# NFL Sunday Ticket: $20/Mo off early bird available.



## TonyTheTiger (Dec 22, 2006)

Following a posting on Slickdeals, I called D* and was offered $20 off per month for 6 months, making Sunday Ticket a total of $150.

However, they wanted another $16.50/Mo for Superfan and wouldn't budge. Others are reporting getting the whole package for the $24.99/Mo, so YMMV, but it's definitely worth a call.

I refused the deal and will cancel if nothing better is available closer to opening day.

If you do call, post here and let us know what you got.


----------



## Lopey (Feb 12, 2004)

They tried this deal with me with MLB, with the added stuff, but I don't have a HD TV and wouldn't take the extra stuff out so I declined.


----------



## chengka (Jan 14, 2002)

After reading this, I called to cancel NFL Sunday Ticket. I said it was too expensive, which it is. She offered me $10/month off. I said no. She offered me $20/month off. I said, with SuperFan, she said ok!

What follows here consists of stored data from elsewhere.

-- ==== Sys2Proof/Machine/Step.lean ====
section
/-!
DEFINITION. The step of the machine: one clock cycle (R94) under the default parameters (R7), and the
host's placing of an instruction where the next fetch reads it.
-/

namespace Sys2Proof.Machine

open Sys2Proof

/-- R94, R95: one clock cycle. -/
def step (s : State) : Host.Outcome State Fault Refusal := cycle Config.defaultParams s

/-- The state in which the very next step fetches this one word and carries it alone: the word stands
in the instruction memory at the pc, the pc lies inside that memory (R35), and the four latches with
work left are empty, so that no halt (R81), redirect (R134), stall (R131) or older fault (R93) takes the
cycle of the fetch. In the state after reset only the instruction memory changes. It stands for the
load of R120; the word's later stages are the steps after (R94; log 8). -/
def State.withFetchWord (s : State) (nbits w : Nat) : State :=
  { s with
    pc := BitVec.ofNat 32 (s.pc.toNat % Config.memWords)
    instrMem := s.instrMem.write (s.pc.toNat % Config.memWords) (BitVec.ofNat 32 (w % 2 ^ nbits))
    ifid := .empty
    idex := .empty
    exmem := .empty
    memwb := .empty }

end Sys2Proof.Machine
end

I think $150 for NFL ST + SF is a fair price. The standard pricing is highway robbery.

Good luck.


----------



## TonyTheTiger (Dec 22, 2006)

Bump to say I eventually got the deal. I was told by a "supervisor" last time I called that I could have the $20 off per month, but I was going to have to pay for Superfan and she'd noted my account that I was not to get it for free.

I called today and simply told the CSR I was trying to save some money and, without any problem, got the $20 off per month, free Superfan and Starz free for three months.


----------